> _What you are asked to do_
Pull each line containing "which" from the data.

[Start of section]

-- ==== Sys2Proof/Machine/Chunks.lean ====
section
/-! DEFINITION. The chunk pipeline of collectives: how a segment divides into chunks and shares (R237), which chunks
of a stream hold input (R245), which wait (R246), and what COL_INST counts of the current instance of an entry. -/

namespace Sys2Proof.Machine

/-- The header of the cblock at an address (R182): GEN, EXP, RATE, KIND, SAT, BLOCK. -/
structure CbHead where
  gen : Nat
  ex : Nat
  rate : Nat
  kind : Nat
  sat : Nat
  block : Nat
  deriving DecidableEq, Repr

def cbHeadOf (bs : List Byte) : CbHead :=
  let fl (o n : Nat) : Nat := beNat ((bs.drop o).take n)
  { gen := fl 0 1, ex := fl 1 1, rate := fl 2 1 / 16, kind := fl 2 1 % 16, sat := fl 3 1, block := fl 4 4 }

/-- Bytes of one source element of a segment: one for RAW (R189). -/
def srcSize (g : Seg) : Nat := if g.rate = 0xF then 1 else fmtSize g.inFmt

/-- The first block, first element and element count of an ENCODE (R192), and of a low-rank pass. -/
def State.encodeSpan (s : State) (it : Item) : Nat × Nat × Nat :=
  let stream := rowStream it.row
  let g := s.seg (s.ctx stream)
  let n := (rowSrc it.row).len / srcSize g
  if g.lowrank then
    let e0 := Config.lowrankFirst stream (rowSrcBits it.row) % max 1 g.elems
    (0, e0, min n (g.elems - e0))
  else
    let b0 := ((rowDst it.row).addr - g.cbBase.addr) / cblockSize g.rate
    (b0, 256 * b0, min n (g.elems - 256 * b0))

/-! ### Chunks and shares -/

/-- The bytes of input in a chunk of an entry (R233, R237). -/
def State.chunkSize (s : State) (c : Nat) : Nat := 2 ^ s.f F.COL_ENTRY_D_CHUNK_LOG2 c

/-- The chunk that a byte of a segment's input lies in (R237). -/
def State.chunkOf (s : State) (c off : Nat) : Nat := off / s.chunkSize c

/-- The share, and so the position that owns it, of a chunk (R237). -/
def State.shareOf (s : State) (c k : Nat) : Nat := k % max 1 (s.f F.COL_ENTRY_A_SITES c)

/-- The position before this one in an entry's ring (R238). -/
def State.prevPos (s : State) (c : Nat) : Nat :=
  let n := max 1 (s.f F.COL_ENTRY_A_SITES c)
  (s.f F.COL_ENTRY_D_MY_POS c + n - 1) % n

/-- The bytes of input in chunk `k` of a stream's segment; only the last is shorter (R237). -/
def State.chunkLen (s : State) (c stream k : Nat) : Nat :=
  let g := s.seg (s.ctx stream)
  if (s.ctx stream).segment then min (s.chunkSize c) (g.elems * srcSize g - k * s.chunkSize c) else s.chunkSize c

/-- Whether an entry has the gather form. -/
def State.gathers (s : State) (c : Nat) : Bool := decide (s.f F.COL_ENTRY_D_FLAGS c % 2 = 1)

/-- Whether the entry that a row names is a gather-form or reduce-scatter collective, whose results are rounded sums
(R240, R241). -/
def State.resultIsSum (s : State) (c : Nat) : Bool :=
  decide (s.gathers c = true ∧ s.f F.COL_ENTRY_A_KIND c ≠ 2) || decide (s.f F.COL_ENTRY_A_KIND c = 1)

/-- Whether this gateway needs a cross-site sum of a chunk: in the gather form of every chunk whose sum it takes, in the ring form
of every share but the one it only sends at the first hop (R238, R239, R241). -/
def State.needsSum (s : State) (c k : Nat) : Bool :=
  if s.f F.COL_ENTRY_A_KIND c = 2 then false
  else if s.gathers c then decide (s.f F.COL_ENTRY_A_KIND c = 3) || decide (s.shareOf c k = s.f F.COL_ENTRY_D_MY_POS c)
  else decide (s.shareOf c k ≠ s.prevPos c)

/-- Whether this gateway needs anything of a chunk from a cross-site REDUCE or DECODE (R246). -/
def State.needsResult (s : State) (c k : Nat) : Bool := s.needsSum c k || !s.resultIsSum c

/-! ### Chunks that hold input -/

/-- Chunks of a stream that hold input now. -/
def State.holdingNow (s : State) (stream : Nat) : Nat := (s.col.holding.filter fun h => h.stream = stream).length

/-- A chunk that starts to hold input. -/
def Holding.new (stream : Nat) (started : Bool) : Holding := { stream := stream, started := started, sum := none, left := 0 }

/-- The entry that the rows of a stream name. -/
def State.streamEntry (s : State) (stream : Nat) : Option Nat :=
  (s.seq.active.find? fun kv => decide (rowStream kv.2 = stream) && (rowEntry kv.2).isSome).bind fun kv => rowEntry kv.2

/-- Input of a stream arrives at bytes `off` to `off + n` of its staging: every chunk that begins there holds input (R245). -/
def State.noteArrival (s : State) (stream off n : Nat) : State :=
  match s.streamEntry stream with
  | none => s
  | some c =>
    let m := (off + n + s.chunkSize c - 1) / s.chunkSize c - (off + s.chunkSize c - 1) / s.chunkSize c
    { s with col := { s.col with holding := s.col.holding ++ List.replicate m (Holding.new stream false) } }

/-- A stream's accumulator region holds nothing and no REDUCE of the stream has started on it. -/
def State.accClear (s : State) (stream : Nat) : Bool :=
  !(s.arr.acc.any fun kv => decide (kv.1 / 2 ^ 24 = stream)) &&
  !(s.seq.items.any fun it => it.running && decide (rowOpcode it.row = opReduce) && decide (rowStream it.row = stream))

/-- Whether a REDUCE begins the site sum of a chunk (R245): one whose region is clear. -/
def State.startsSum (s : State) (it : Item) : Bool :=
  decide (rowOpcode it.row = opReduce) && (rowEntry it.row).isSome && !(s.ctx (rowStream it.row)).decoded &&
    s.accClear (rowStream it.row)

/-- Whether a chunk of the stream has arrived whose site sum has not begun. -/
def State.arrived (s : State) (stream : Nat) : Bool := s.col.holding.any fun h => decide (h.stream = stream) && !h.started

/-- Whether a REDUCE would start a further chunk of its stream (R245): none has arrived that it could take. -/
def State.startsChunk (s : State) (it : Item) : Bool := s.startsSum it && !s.arrived (rowStream it.row)

/-- A site sum takes the oldest chunk that has arrived, or starts a further one (R245). -/
def State.noteChunkStart (s : State) (it : Item) : State :=
  let st := rowStream it.row
  if !s.startsSum it then s
  else
    let l := if s.arrived st then lmodify (fun h => decide (h.stream = st) && !h.started) (fun h => { h with started := true }) s.col.holding
      else s.col.holding ++ [Holding.new st true]
    { s with col := { s.col with holding := l } }

/-- The commit of a site sum into a destination: its chunk holds input until that is encoded (R245). -/
def State.noteSiteSum (s : State) (it : Item) : State :=
  let st := rowStream it.row
  let l := lmodify (fun h => decide (h.stream = st) && h.started && h.sum.isNone)
    (fun h => { h with sum := some (rowDstBits it.row), left := (rowDst it.row).len }) s.col.holding
  { s with col := { s.col with holding := l } }

/-- Bytes that two descriptors share. -/
def Desc.common (a b : Desc) : Nat :=
  if a.tier = b.tier then min (a.addr + a.len) (b.addr + b.len) - max a.addr b.addr else 0

/-- What an ENCODE's source leaves of a chunk that holds input: its site sum less the bytes encoded, or nothing of a chunk whose input
is encoded as it arrived. -/
def Holding.encoded (stream : Nat) (src : Desc) (h : Holding) : Option Holding :=
  match h.sum with
  | some d =>
    let left := h.left - src.common (descOf d)
    if left = 0 then none else some { h with left := left }
  | none => if h.stream = stream ∧ !h.started then none else some h

/-- The chunks that hold input after an ENCODE has written their cblocks (R245): an ENCODE encodes at most one chunk. -/
def Holding.take (stream : Nat) (src : Desc) : List Holding → List Holding
  | [] => []
  | h :: hs => if h.encoded stream src = some h then h :: Holding.take stream src hs else (h.encoded stream src).toList ++ hs

/-! ### Chunks that wait -/

/-- Chunks of a stream that wait now. -/
def State.waitingNow (s : State) (stream : Nat) : Nat := (s.col.waiting.filter fun w => decide (w.stream = stream) && w.own).length

/-- The instance an item belongs to: its step, or its ad hoc collective. -/
def Item.inst (it : Item) : Nat := (it.adhoc.map adhocInst).getD it.step

/-- The chunk that an ENCODE writes (R192, R237). -/
def State.encodeChunk (s : State) (it : Item) (c : Nat) : Nat :=
  s.chunkOf c ((s.encodeSpan it).2.1 * srcSize (s.seg (s.ctx (rowStream it.row))))

/-- Whether an ENCODE would make a further chunk of its stream wait (R246): a chunk that waits already is one whose partial sum,
result or further part is encoded. -/
def State.startsWait (s : State) (it : Item) (c : Nat) : Bool :=
  let k := s.encodeChunk it c
  decide (rowOpcode it.row = opEncode) && s.needsResult c k &&
    !(s.col.waiting.any fun w => w.own && decide (w.stream = rowStream it.row) && decide (w.entry = c) && decide (w.chunk = k)
      && decide (w.inst = it.inst))

/-- Whether R245 or R246 keeps an item in ISSUED. -/
def State.chunkHeld (s : State) (it : Item) : Bool :=
  match rowEntry it.row with
  | none => false
  | some c =>
    (s.startsChunk it && decide (s.f F.COL_ENTRY_D_DEPTH c ≤ s.holdingNow (rowStream it.row))) ||
    (s.startsWait it c && decide (s.f F.COL_ENTRY_D_WAITING c ≤ s.waitingNow (rowStream it.row)))

/-- A chunk that has started on its way to its result. -/
def Waiting.new (stream c k inst : Nat) (own : Bool) : Waiting :=
  { stream := stream, entry := c, chunk := k, inst := inst, own := own, summed := 0, done := 0 }

/-- The commit of an ENCODE: its chunk stops holding input and begins to wait (R245, R246). -/
def State.noteEncoded (s : State) (it : Item) : State :=
  match rowEntry it.row with
  | none => s
  | some c =>
    let st := rowStream it.row
    let w := if s.startsWait it c then [Waiting.new st c (s.encodeChunk it c) it.inst true] else []
    { s with col := { s.col with holding := Holding.take st (rowSrc it.row) s.col.holding, waiting := s.col.waiting ++ w } }

/-- Whether a committed cross-site sum (`sum`) or DECODE is a result of its chunk (R240, R241): of the DECODEs of a ring-form
ALL_REDUCE, those after the chunk's cross-site sum. -/
def State.isResult (s : State) (c : Nat) (w : Waiting) (sum : Bool) (len : Nat) : Bool :=
  if sum then s.resultIsSum c
  else !s.resultIsSum c && (!s.needsSum c w.chunk || decide (len ≤ w.summed))

/-- The commit of a cross-site REDUCE (`sum`) or DECODE of an item that stands for `len` bytes of input from byte `off` of its segment
(R246): a chunk whose whole result has committed stops waiting and counts in its entry's current instance. A chunk is told by its entry,
number and instance (log entry 15). -/
def State.noteResult (s : State) (it : Item) (sum : Bool) (off len : Nat) : State :=
  match rowEntry it.row with
  | none => s
  | some c =>
    let st := rowStream it.row
    let k := s.chunkOf c off
    let here (w : Waiting) : Bool := decide (w.entry = c) && decide (w.chunk = k) && decide (w.inst = it.inst)
    let all := if s.col.waiting.any here then s.col.waiting else s.col.waiting ++ [Waiting.new st c k it.inst false]
    let size := s.chunkLen c (((all.find? here).map Waiting.stream).getD st) k
    let add (w : Waiting) : Waiting :=
      if s.isResult c w sum size then { w with done := w.done + len } else if sum then { w with summed := w.summed + len } else w
    let ws := lmodify here add all
    let whole (w : Waiting) : Bool := here w && decide (size ≤ w.done)
    if ws.any whole then
      { s with col := { s.col with
          waiting := ws.eraseP whole
          chunksDone := tput c (min 0xFFFFFF ((tfind c s.col.chunksDone).getD 0 + 1)) s.col.chunksDone } }
    else { s with col := { s.col with waiting := ws } }

/-- Where the values of a REDUCE's source stand in their segment, by the record of the DECODE that wrote them; in a group of one site,
where the source of another site's contribution is absent (R268), the oldest chunk of its entry that waits. -/
def State.recSpan (s : State) (it : Item) : Nat × Nat :=
  match s.arr.decRecs.find? fun r => r.dst = rowSrcBits it.row with
  | some r => (r.off, r.len)
  | none => match s.col.waiting.find? fun w => decide (rowEntry it.row = some w.entry) && w.own with
    | some w => (w.chunk * s.chunkSize w.entry, s.chunkSize w.entry)
    | none => (0, 0)

/-- What is forgotten of the chunks of the steps up to a Meridian, or of an ended ad hoc instance: a chunk whose instance failed leaves
so (log entry 15). -/
def State.dropWaiting (s : State) (p : Nat → Bool) : State :=
  { s with col := { s.col with waiting := s.col.waiting.filter fun w => !p w.inst } }

/-- The current instance of an entry becomes that of an item's step, or of its ad hoc ID (COL_INST, COL_INST_STEP). -/
def State.noteInstance (s : State) (it : Item) : State :=
  match rowEntry it.row with
  | none => s
  | some c =>
    let n := it.adhoc.getD it.step
    if tfind c s.col.instStep = some n then s
    else { s with col := { s.col with
      instStep := tput c n s.col.instStep, chunksDone := tput c 0 s.col.chunksDone, failed := s.col.failed.filter (· ≠ c) } }

end Sys2Proof.Machine
end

[End of section]

> _Expected answer_
/-! DEFINITION. The chunk pipeline of collectives: how a segment divides into chunks and shares (R237), which chunks
of a stream hold input (R245), which wait (R246), and what COL_INST counts of the current instance of an entry. -/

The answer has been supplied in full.